- Born: Alan David Baddeley 23 March 1934 (age 91) Leeds, Yorkshire, England
- Education: University College London Princeton University University of Cambridge (PhD)
- Known for: Neuropsychological tests, Baddeley's model of working memory
- Scientific career
- Institutions: University of York
- Thesis: The Influence of Acoustic and Semantic Similarity on Long-term Memory for Word Sequences (1962)

= Alan Baddeley =

British psychologist (born 1934)

Alan David Baddeley CBE FRS (born 23 March 1934) is a British psychologist. He is known for his research on memory and for developing the three-component model of working memory. He is a professor of psychology at the University of York.

== Biography ==
Baddeley was born in Leeds, Yorkshire on 23 March 1934. He lived there with his parents, Donald and Nellie Baddeley, until leaving for university. He decided to study psychology and was originally interested in psychoanalysis. Later he changed his focus to evidence-based psychology. In 1956, Baddeley went to the United States of America to continue his studies. After spending a year in America, he returned home. He then went to Cambridge, where he met and married Hilary Ann White. Baddeley and his wife have three sons.

Baddeley has taught and conducted research at University of Sussex, University of Stirling, MRC Applied Psychology Unit, Churchill College, University of Cambridge, and University of Bristol. He is currently a professor of psychology at the University of York.

==Education==
Baddeley attended the University College London from 1953 to 1956. He then obtained an MA from Princeton University's Department of Psychology in 1957. He earned a PhD from University of Cambridge in 1962. He has been awarded Honorary Doctorates by University of Essex in 1999, Plymouth University in 2000, and University of Bristol in 2019.

==Career and research==
In 1974, working with Graham Hitch, Baddeley developed an influential model of working memory called Baddeley's model of working memory, which argues for the existence of multiple short-term memory stores and a separate interacting system for manipulating the content of these stores. There are three components of this model: the phonological loop, the central executive, and the visuospatial sketch pad. In 2000, Baddeley suggested adding a fourth component to his memory model called the episodic buffer. The model accounts for much of the empirical data on short-term retention and manipulation of information.
His landmark study in 1975 on the capacity of short-term memory showed that people remembered more short words than long words in a recall test. This was called the word length effect and it demonstrated that pronunciation time rather than number of items determines the capacity of verbal short-term memory. This study also found that when participants repeated an irrelevant sound while reading the words, the word length effect does not happen.
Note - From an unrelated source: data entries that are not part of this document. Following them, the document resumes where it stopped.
-- ==== Sys2Proof/Machine/Flags.lean ====
section
/-! DEFINITION. Every flag computation of the ALU (10_state.md R23, 41_alu.md R134) and the two statement orders in which
a flag-writing instruction runs (00_scope.md R11). A flag write replaces all 8 bits of VF with 0 or 1 (decision D21). -/

namespace Sys2Proof.Machine

/-- A flag as the byte written into VF. -/
def flagByte (b : Bool) : Byte := if b then 1 else 0

/-- Carry (R126): `b > 255 − a`, which is `a + b > 255`. -/
def carryFlag (a b : Byte) : Byte := flagByte (decide (b.toNat > 255 - a.toNat))

/-- Not-borrow (R127): 1 at equality. -/
def notBorrowFlag (a b : Byte) : Byte := flagByte (decide (a.toNat ≥ b.toNat))

/-- The flag of 8XY7 (R129): strictly greater, 0 at equality (93_implementation_defined.md U3; log 28). -/
def strictFlag (a b : Byte) : Byte := flagByte (decide (b.toNat > a.toNat))

/-- The flag of the logic operations (R123 to R125): always 0. -/
def clearedFlag (_result : Byte) : Byte := 0

/-- The flag of 8XY6 (R128): bit 0 of the value just written. -/
def bit0Flag (result : Byte) : Byte := result &&& 1

/-- The flag of 8XYE (R130): bit 7 of the value just written. -/
def bit7Flag (result : Byte) : Byte := result >>> 7

/-- `VF <- flag(V[X], V[Y]); V[X] <- op(V[X], V[Y])` (R126, R127, R129): the second statement reads the registers again, so
it sees the new VF where `x` or `y` is 15 (R11, decision D2; log 2). -/
def State.flagFirst (s : State) (flag op : Byte → Byte → Byte) (x y : Reg) : State :=
  let s1 := s.setV VF (flag (s.v x) (s.v y))
  s1.setV x (op (s1.v x) (s1.v y))

/-- `V[X] <- r; VF <- flag(V[X])` (R123 to R125, R128, R130): the flag is taken from the value just written, so with
`x = 15` the result is lost (R11, decision D2; log 2). -/
def State.resultFirst (s : State) (flag : Byte → Byte) (x : Reg) (r : Byte) : State :=
  let s1 := s.setV x r
  s1.setV VF (flag (s1.v x))

end Sys2Proof.Machine
end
Working with Barbara Wilson, Baddeley also did several important studies on amnesia and memory. They studied patients with temporal lobe damage that caused memory problems. Results of such studies provide evidence that short-term and long-term memory are not one system. The amnesia patients had normal short-term memory but impaired long-term memory.
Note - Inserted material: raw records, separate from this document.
-- ==== Sys2Proof/Laws/Decode.lean ====
section
/-! SUPPORT. The fields of a word built from its fields (30_encoding.md R81, R82). -/

namespace Sys2Proof

theorem append_toNat {m n : Nat} (a : BitVec m) (b : BitVec n) : (a ++ b).toNat = a.toNat * 2 ^ n + b.toNat := by
  rw [BitVec.toNat_append, ← Nat.shiftLeft_add_eq_or_of_lt b.isLt, Nat.shiftLeft_eq]

theorem wordA_toNat (g : BitVec 4) (nnn : BitVec 12) : (wordA g nnn).toNat = g.toNat * 4096 + nnn.toNat :=
  append_toNat g nnn

theorem wordI_toNat (g : BitVec 4) (x : Reg) (nn : Byte) :
    (wordI g x nn).toNat = g.toNat * 4096 + x.val * 256 + nn.toNat := by
  have h : (wordI g x nn).toNat = (g.toNat * 2 ^ 4 + x.val) * 2 ^ 8 + nn.toNat := by
    rw [wordI, append_toNat, append_toNat]
    rfl
  rw [h]
  ring

theorem wordD_toNat (g : BitVec 4) (x y : Reg) (n : BitVec 4) :
    (wordD g x y n).toNat = g.toNat * 4096 + x.val * 256 + y.val * 16 + n.toNat := by
  have h : (wordD g x y n).toNat = ((g.toNat * 2 ^ 4 + x.val) * 2 ^ 4 + y.val) * 2 ^ 4 + n.toNat := by
    rw [wordD, append_toNat, append_toNat, append_toNat]
    rfl
  rw [h]
  ring

/-! ### Fields as numbers -/

theorem fieldG_toNat (w : Word) : (fieldG w).toNat = w.toNat / 4096 := by
  have := w.isLt
  simp only [fieldG, BitVec.extractLsb'_toNat, Nat.shiftRight_eq_div_pow]
  omega

theorem fieldX_val (w : Word) : (fieldX w).val = w.toNat / 256 % 16 := by
  simp [fieldX, Nat.shiftRight_eq_div_pow]

theorem fieldY_val (w : Word) : (fieldY w).val = w.toNat / 16 % 16 := by
  simp [fieldY, Nat.shiftRight_eq_div_pow]

theorem fieldN_toNat (w : Word) : (fieldN w).toNat = w.toNat % 16 := by
  simp [fieldN]

theorem fieldNN_toNat (w : Word) : (fieldNN w).toNat = w.toNat % 256 := by
  simp [fieldNN]

theorem fieldNNN_toNat (w : Word) : (fieldNNN w).toNat = w.toNat % 4096 := by
  simp [fieldNNN]

/-! ### Fields of a built word -/

section
variable (g : BitVec 4) (x y : Reg) (n : BitVec 4) (nn : Byte) (nnn : BitVec 12)

@[simp] theorem fieldG_wordA : fieldG (wordA g nnn) = g := by
  apply BitVec.eq_of_toNat_eq
  have := nnn.isLt
  rw [fieldG_toNat, wordA_toNat]
  omega

@[simp] theorem fieldNNN_wordA : fieldNNN (wordA g nnn) = nnn := by
  apply BitVec.eq_of_toNat_eq
  have := nnn.isLt
  rw [fieldNNN_toNat, wordA_toNat]
  omega

@[simp] theorem fieldG_wordI : fieldG (wordI g x nn) = g := by
  apply BitVec.eq_of_toNat_eq
  have := nn.isLt
  rw [fieldG_toNat, wordI_toNat]
  omega

@[simp] theorem fieldX_wordI : fieldX (wordI g x nn) = x := by
  apply Fin.ext
  have := nn.isLt
  rw [fieldX_val, wordI_toNat]
  omega

@[simp] theorem fieldNN_wordI : fieldNN (wordI g x nn) = nn := by
  apply BitVec.eq_of_toNat_eq
  have := nn.isLt
  rw [fieldNN_toNat, wordI_toNat]
  omega

@[simp] theorem fieldG_wordD : fieldG (wordD g x y n) = g := by
  apply BitVec.eq_of_toNat_eq
  have := n.isLt
  rw [fieldG_toNat, wordD_toNat]
  omega

@[simp] theorem fieldX_wordD : fieldX (wordD g x y n) = x := by
  apply Fin.ext
  have := n.isLt
  rw [fieldX_val, wordD_toNat]
  omega

@[simp] theorem fieldY_wordD : fieldY (wordD g x y n) = y := by
  apply Fin.ext
  have := n.isLt
  rw [fieldY_val, wordD_toNat]
  omega

@[simp] theorem fieldN_wordD : fieldN (wordD g x y n) = n := by
  apply BitVec.eq_of_toNat_eq
  have := n.isLt
  rw [fieldN_toNat, wordD_toNat]
  omega

end

/-! ### Bytes of a word -/

/-- A word is its two bytes, high byte first (R54). -/
theorem wordOfBytes_high_low (w : Word) : wordOfBytes (highByte w) (lowByte w) = w := by
  apply BitVec.eq_of_toNat_eq
  have := w.isLt
  rw [wordOfBytes, append_toNat]
  simp only [highByte, lowByte, BitVec.extractLsb'_toNat, Nat.shiftRight_eq_div_pow]
  omega

theorem wordOfBytes_toNat (high low : Byte) : (wordOfBytes high low).toNat = 256 * high.toNat + low.toNat := by
  rw [wordOfBytes, append_toNat]
  omega

end Sys2Proof
end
Baddeley has also done research studies using divers and various underwater conditions. He studied the effects of depth and pressure on dexterity, the impact of temperature on response time, and context-dependent memory on land and underwater.
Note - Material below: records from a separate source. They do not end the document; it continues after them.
/-- Settles O17, element by element. -/
theorem resetStateValues : Obligations.ResetStateValues := by
  refine ⟨fun a ha => ?_, State.reset_v, rfl, rfl, State.reset_stackAt, rfl, State.reset_pixel, rfl, rfl,
    State.reset_keyAt, rfl⟩
  rw [State.reset_memRead, Nat.mod_eq_of_lt ha, resetByte_eq]

end Sys2Proof.Machine

namespace Sys2Proof.Machine

/-! ## What an instruction may write (10_state.md R21, R23, R33, R36)

`Effect s i t` lists the ways in which an instruction changes the state, one constructor per way; `exec_answers_effect`
says that `exec` does nothing else. Every frame of an instruction follows from it by cases. -/

/-- `t` is a state that instruction `i` may leave when it executes in `s`. -/
inductive Effect (s : State) : Instr → State → Prop where
  /-- `pc` alone: jumps, skips, and the key wait that takes the fetch advance back. -/
  | flow {i : Instr} {w : Word} (hi : MayWritePc i) : Effect s i (s.setPc w)
  /-- General registers alone, and only those the instruction owns. -/
  | regs {i : Instr} {t : State} (ht : OnlyV s t) (hV : ∀ r, t.v r ≠ s.v r → MayWriteV r i) : Effect s i t
  /-- `I` alone. -/
  | index {i : Instr} {w : Word} (hi : (∃ a, i = .ldI a) ∨ ∃ x, i = .addI x ∨ i = .ldF x) : Effect s i (s.setI w)
  /-- FX15. -/
  | delay {x : Reg} {b : Byte} : Effect s (.ldDTVx x) (s.setDT b)
  /-- FX18. -/
  | sound {x : Reg} {b : Byte} : Effect s (.ldSTVx x) (s.setST b)
  /-- FX33: memory alone. -/
  | digits {x : Reg} {t : State} (ht : OnlyMem s t) : Effect s (.ldB x) t
  /-- FX55: memory and `I`. -/
  | store {x : Reg} {t : State} {w : Word} (ht : OnlyMem s t) : Effect s (.storeRegs x) (t.setI w)
  /-- FX65: registers up to `V[X]`, and `I`. -/
  | load {x : Reg} {t : State} {w : Word} (ht : OnlyV s t) (hV : ∀ r, t.v r ≠ s.v r → r ≤ x) :
      Effect s (.loadRegs x) (t.setI w)
  /-- 00E0. -/
  | clear : Effect s .cls (s.clearPixels.setRedraw true)
  /-- DXYN: framebuffer, VF and the redraw flag. -/
  | draw {x y : Reg} {n : BitVec 4} {t : State} (ht : OnlyDraw s t) : Effect s (.drw x y n) (t.setRedraw true)
  /-- 00EE with an entry held. -/
  | popped {j : Fin 17} {w : Word} (hj : j.val + 1 = s.sp.val) : Effect s .ret { s with sp := j, pc := w }
  /-- 00EE with the stack empty. -/
  | underflow {d : Diagnostic} : Effect s .ret (s.raise d)
  /-- 2NNN with room on the stack. -/
  | pushed {a : BitVec 12} {entries : Vector Word 16} {j : Fin 17} {w : Word} (hj : j.val = s.sp.val + 1) :
      Effect s (.call a) { s with stack := entries, sp := j, pc := w }
  /-- 2NNN with the stack full. -/
  | overflow {a : BitVec 12} {d : Diagnostic} : Effect s (.call a) (s.raise d)

section
variable {s : State} {i : Instr}

theorem Effect.setV {x : Reg} {b : Byte} (hx : MayWriteV x i) : Effect s i (s.setV x b) := by
  refine .regs ((OnlyV.refl s).set x b) fun r hr => ?_
  obtain rfl : r = x := by_contra fun hne => hr (s.v_setV_of_ne hne b)
  exact hx

/-- Two register writes, the shape of both statement orders of the ALU (R11). -/
theorem Effect.setV_setV {x y : Reg} {b c : Byte} (hx : MayWriteV x i) (hy : MayWriteV y i) :
    Effect s i ((s.setV x b).setV y c) := by
  refine .regs (((OnlyV.refl s).set x b).set y c) fun r hr => ?_
  by_cases hry : r = y
  · exact hry ▸ hy
  · by_cases hrx : r = x
    · exact hrx ▸ hx
    · exact absurd (((s.setV x b).v_setV_of_ne hry c).trans (s.v_setV_of_ne hrx b)) hr

theorem Effect.resultFirst {x : Reg} {flag : Byte → Byte} {b : Byte} (hx : MayWriteV x i) (hF : MayWriteV VF i) :
    Effect s i (s.resultFirst flag x b) :=
  .setV_setV hx hF

theorem Effect.flagFirst {x y : Reg} {flag op : Byte → Byte → Byte} (hx : MayWriteV x i) (hF : MayWriteV VF i) :
    Effect s i (s.flagFirst flag op x y) :=
  .setV_setV hF hx

theorem Effect.skipIf {c : Bool} (hi : MayWritePc i) : Effect s i (s.skipIf c) :=
  s.skipIf_eq c ▸ .flow hi

end

section
variable (s : State)

/-- A return, by what `pop` answers. -/
theorem exec_ret_effect : Answers (exec .ret s) (Effect s .ret) := by
  simp only [Answers, exec, execRet]
  cases h : s.pop with
  | none => exact ⟨_, rfl, .underflow⟩
  | some wt =>
    obtain ⟨_, hsp, _, ht⟩ := s.pop_spec (w := wt.1) (t := wt.2) h
    refine ⟨_, rfl, ?_⟩
    rw [ht]
    exact .popped hsp

/-- A call, by what `push` answers. -/
theorem exec_call_effect (a : BitVec 12) : Answers (exec (.call a) s) (Effect s (.call a)) := by
  simp only [Answers, exec, execCall]
  cases h : s.push s.pc with
  | none => exact ⟨_, rfl, .overflow⟩
  | some t =>
    obtain ⟨_, hsp, _, ht⟩ := s.push_spec h
    refine ⟨_, rfl, ?_⟩
    rw [ht]
    exact .pushed hsp

/-- The key wait, by whether a key is pressed. -/
theorem exec_ldVxK_effect (x : Reg) : Answers (exec (.ldVxK x) s) (Effect s (.ldVxK x)) := by
  simp only [Answers, exec, execLdVxK]
  cases s.lowestKey with
  | none => exact ⟨_, rfl, .flow trivial⟩
  | some k => exact ⟨_, rfl, .setV rfl⟩

theorem State.onlyDraw_drawSprite (x0 y0 n : Nat) : OnlyDraw s (s.drawSprite x0 y0 n) :=
  s.drawSprite_eq x0 y0 n ▸ s.onlyDraw_drawCells _

theorem exec_drw_effect (x y : Reg) (n : BitVec 4) : Answers (exec (.drw x y n) s) (Effect s (.drw x y n)) := by
  have hclear : OnlyDraw s (s.setV VF 0) := ⟨rfl, fun z hz => s.v_setV_of_ne hz 0⟩
  exact ⟨_, rfl, .draw (hclear.trans (State.onlyDraw_drawSprite _ _ _ _))⟩

theorem exec_loadRegs_effect (x : Reg) : Answers (exec (.loadRegs x) s) (Effect s (.loadRegs x)) := by
  refine ⟨_, rfl, .load (s.onlyV_loadV _) fun r hr => by_contra fun hle => hr ?_⟩
  rw [s.v_loadV x.isLt, if_neg (fun hlt => hle (Nat.le_of_lt_succ hlt))]

/-- Every instruction answers, and what it leaves is one of the ways of `Effect`. -/
theorem exec_answers_effect : ∀ i : Instr, Answers (exec i s) (Effect s i)
  | .cls => ⟨_, rfl, .clear⟩
  | .ret => exec_ret_effect s
  | .call a => exec_call_effect s a
  | .jp _ | .jpV0 _ => ⟨_, rfl, .flow trivial⟩
  | .seByte _ _ | .sneByte _ _ | .seReg _ _ | .sneReg _ _ | .skp _ | .sknp _ => ⟨_, rfl, .skipIf trivial⟩
  | .ldByte _ _ | .addByte _ _ | .ldReg _ _ | .rnd _ _ | .ldVxDT _ => ⟨_, rfl, .setV rfl⟩
  | .or _ _ | .and _ _ | .xor _ _ | .shr _ _ | .shl _ _ => ⟨_, rfl, .resultFirst (.inl rfl) (.inr rfl)⟩
  | .addReg _ _ | .sub _ _ | .subn _ _ => ⟨_, rfl, .flagFirst (.inl rfl) (.inr rfl)⟩
  | .drw x y n => exec_drw_effect s x y n
  | .ldVxK x => exec_ldVxK_effect s x
  | .ldDTVx _ => ⟨_, rfl, .delay⟩
  | .ldSTVx _ => ⟨_, rfl, .sound⟩
  | .ldI a => ⟨_, rfl, .index (.inl ⟨a, rfl⟩)⟩
  | .addI x => ⟨_, rfl, .index (.inr ⟨x, .inl rfl⟩)⟩
  | .ldF x => ⟨_, rfl, .index (.inr ⟨x, .inr rfl⟩)⟩
  | .ldB _ => ⟨_, rfl, .digits ((((OnlyMem.refl s).write _ _).write _ _).write _ _)⟩
  | .storeRegs _ => ⟨_, rfl, .store (s.onlyMem_storeV _)⟩
  | .loadRegs x => exec_loadRegs_effect s x

end

variable {s t : State} {i : Instr}

theorem exec_effect (h : exec i s = .next t) : Effect s i t := by
  obtain ⟨u, hu, he⟩ := exec_answers_effect s i
  cases hu.symm.trans h
  exact he

/-- A register that differs after an effect is one the instruction owns. -/
theorem Effect.mayWriteV (he : Effect s i t) {r : Reg} (hr : t.v r ≠ s.v r) : MayWriteV r i := by
  cases he with
  | regs _ hV => exact hV r hr
  | load _ hV => exact hV r hr
  | draw ht => exact by_contra fun hne => hr (ht.2 r hne)
  | digits ht => exact absurd (ht.v r) hr
  | store ht => exact absurd (ht.v r) hr
  | _ => exact absurd rfl hr

/-- Settles O40: `Effect` says which registers each way of changing the state may touch. -/
theorem onlyListedInstructionsWriteRegisters : Obligations.OnlyListedInstructionsWriteRegisters :=
  fun _ _ _ h _ hr => (exec_effect h).mayWriteV hr

/-- Settles O57, by the ways in which an instruction changes the state. -/
theorem instructionsWriteOnlyWhatTheyOwn : Obligations.InstructionsWriteOnlyWhatTheyOwn := by
  intro i s t h
  have hV := fun r => (exec_effect h).mayWriteV (r := r)
  cases exec_effect h with
  | flow hi => simp [hi]
  | index hi =>
    obtain ⟨a, rfl⟩ | ⟨x, rfl | rfl⟩ := hi <;> simp
  | regs ht | digits ht | store ht | load ht => rw [ht] at hV ⊢; simpa using hV
  | draw ht => rw [ht.1] at hV ⊢; simpa using hV
  | popped hj | pushed hj => simpa [MayWritePc, hj] using hV
  | delay | sound | clear | underflow | overflow => simp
Baddeley was the director of the Cognition and Brain Sciences Unit, a branch of the UK Medical Research Council, based in Cambridge, from 1974 - 1997. He was elected a Fellow of the Royal Society in 1993 and in 1996, was elected a Foreign Honorary Member of the American Academy of Arts and Sciences. In 2001, Baddeley received the American Psychological Association (APA) Award for Distinguished Scientific Contributions. Baddeley was given the Lifetime Achievement Award by the British Psychological Society in 2012. He also received the Major Advancement in Psychological Science Prize from the International Union of Psychological Science in 2016.

===Other notable works===
Baddeley has also part authored a number of neuropsychological tests including the Doors and People, Children's Test of Nonword Repetition (CN REP), the Rivermead Behavioural Memory Test (RBMT), Autobiographical Memory Interview (AMI), Visual Patterns Test (VPT) and the Speed and Capacity of Language Processing Test (SCOLP).

Baddeley was involved in the design of United Kingdom postcodes, and was one of the founders of the European Society for Cognitive Psychology.